Dataset records ::
/-- Settles O22: each word by its body, with the operand that it reads. -/
theorem coordinationWordsComplete : Obligations.CoordinationWordsComplete := by
  refine ⟨fun s u t r a n x k => ⟨fun hi => ?_, fun hi hn hle => ⟨fun hs => ?_, fun hs => ?_⟩,
    fun hi => ⟨fun ht hs => ?_, fun ht hs => ?_, fun ht => ?_, fun ht hq hp hroom => ⟨fun hix ha h => ?_, fun hix hpops => ?_⟩,
      fun ht hq hc e q he hr => ⟨fun hix hd => ?_, fun hix => ?_⟩,
      fun hd hr => ⟨fun hn => ?_, fun hn => ?_, fun hn => ?_⟩, fun ha h hn => ⟨fun hle => ?_, fun hlt => ?_⟩⟩,
    fun hi hserr => ?_⟩, fun s u t a n x hi => ⟨fun ht ha h => ?_, fun ht hs => ?_⟩⟩
  case refine_1 => exact run_past (h := { tag := t, legal := true, priv := false, phase := t == .X }) hi rfl nofun rfl
  case refine_2 | refine_3 =>
    have hl : (n != 0 && decide (n ≤ 64)) = true := by
      rw [bne_iff_ne.2 hn, Bool.true_and, decide_eq_true_eq]
      exact hle
    exact run_headOf hi hl (by simp [hs])
  case refine_4 => exact run_headOf hi (by obtain rfl | rfl := ht <;> rfl) (by simp [hs])
  case refine_5 => exact run_headOf hi (by rw [ht]; rfl) (by simp [hs])
  case refine_6 => exact run_headOf hi ht (by simp only [List.isEmpty_iff])
  case refine_7 =>
    obtain ⟨hpops, hsrc⟩ := h
    exact run_headOf hi (by simp [tagCAX, ht, ha, hq, hp]) (by simp [hq, hpops, hroom, hix, hsrc, bind, Except.bind])
  case refine_8 => exact run_headOf hi (by simp [tagCAX, ht, hix, hq, hp]) (by simp [hq, hpops, hroom, hix, bind, Except.bind])
  case refine_9 =>
    exact run_headOf hi (by simp [tagCAX, ht, hd, hq, hc])
      (by simp [hq, he, popCheck_one, popNamed_cons he, hr, hix, bind, Except.bind])
  case refine_10 =>
    exact run_headOf hi (by simp [tagCAX, ht, hix, hq, hc])
      (by simp [hq, he, popCheck_one, popNamed_cons he, hr, hix, bind, Except.bind])
  case refine_11 | refine_12 | refine_13 =>
    subst hn
    exact run_headOf hi (by simp [hd]) (frameV_ok hr)
  case refine_14 =>
    obtain ⟨hpops, hsrc⟩ := h
    have hult : ¬(s.nsAt s.cur.site).ult (s.waitTarget x n) = true := by
      rw [BitVec.ult_iff_lt]
      exact BitVec.not_lt.2 hle
    exact run_headOf hi (by rw [ha, Bool.true_and]; exact decide_eq_true hn)
      (by simp only [hpops, hsrc, bind, Except.bind, if_neg hult])
  case refine_15 =>
    obtain ⟨hpops, hsrc⟩ := h
    have hult : (s.nsAt s.cur.site).ult (s.waitTarget x n) = true := BitVec.ult_iff_lt.2 hlt
    exact run_headOf_waitOn hi (by rw [ha, Bool.true_and]; exact decide_eq_true hn)
      (by simp only [hpops, hsrc, bind, Except.bind, if_pos hult])
  case refine_16 =>
    refine run_headOf hi rfl ?_
    simp only [hserr, bind, Except.bind, beq_iff_eq]
  case refine_17 =>
    obtain ⟨hpops, hsrc⟩ := h
    have hf : s.follows t = false := ht.elim not_follows_of_ne not_follows_of_C
    exact run_headOf_trap hi (by rw [hf, ha]; rfl) (by simp [hf, hpops, hsrc, bind, Except.bind])
  case refine_18 =>
    have hf : s.follows t = true := follows_eq ht hs
    exact run_headOf hi (by rw [hf]; rfl) (by rw [hf]; rfl)

end Sys2Proof

/-! SUPPORT. A store that adds is performed as an atomic add (R173). -/

namespace Sys2Proof

namespace Machine

/-- A store of C that adds the byte 1 to byte 0 of the scratchpad of cluster 0 of die 0. -/
def addOne : StoreEnt :=
  { strand := .C, place := .csp 0 0 0, ea := 0, size := 1, data := some [1], fromSdq := false, pc := 0, mark := 0, id := 0, again := false,
    add := true }

/-- The reset state whose scratchpad byte holds 1, with `addOne` alone in the store queue of the core that the event names. -/
def addQueued : State :=
  let s := State.reset.cspWrite 0 0 0 [1]
  s.setTeam s.ev.core { s.team s.ev.core with sq := [addOne] }

/-- Byte 0 of that scratchpad after a step. -/
def cspByte : Host.Outcome State Fault Refusal → Byte
  | .next u => u.byte (.csp 0 0 0)
  | _ => 0

theorem cspByte_storePerform_addQueued : cspByte (exec .storePerform addQueued) = 2 := by decide

end Machine

open Sys2Proof.Machine

/-- Refutes O25: a queued store that adds (R173) is performed as an atomic, and the statement says that its datum is stored. -/
theorem not_queuedAccessesArePerformedInOrder : ¬ Obligations.QueuedAccessesArePerformedInOrder := by
  intro h
  have hstore := ((h addQueued _ addOne [] [1] ⟨.ILLEGAL, 0, 0, [], false, none⟩ { data := .scalar 0, locks := [], poison := none, mark := 0 }
    (.csp 0 0 0) 0 0 0 0 0 false false false []).1 (by decide) (by decide) rfl (by decide)).2.1 rfl
  have hbyte := congrArg cspByte hstore
  rw [cspByte_storePerform_addQueued] at hbyte
  exact absurd hbyte (by decide)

The task ::
The answer is the line with "have hbyte := congrArg cspByte hstore" plus every line after it, printed exactly as they appear above.

Answer to this task ::
  have hbyte := congrArg cspByte hstore
  rw [cspByte_storePerform_addQueued] at hbyte
  exact absurd hbyte (by decide)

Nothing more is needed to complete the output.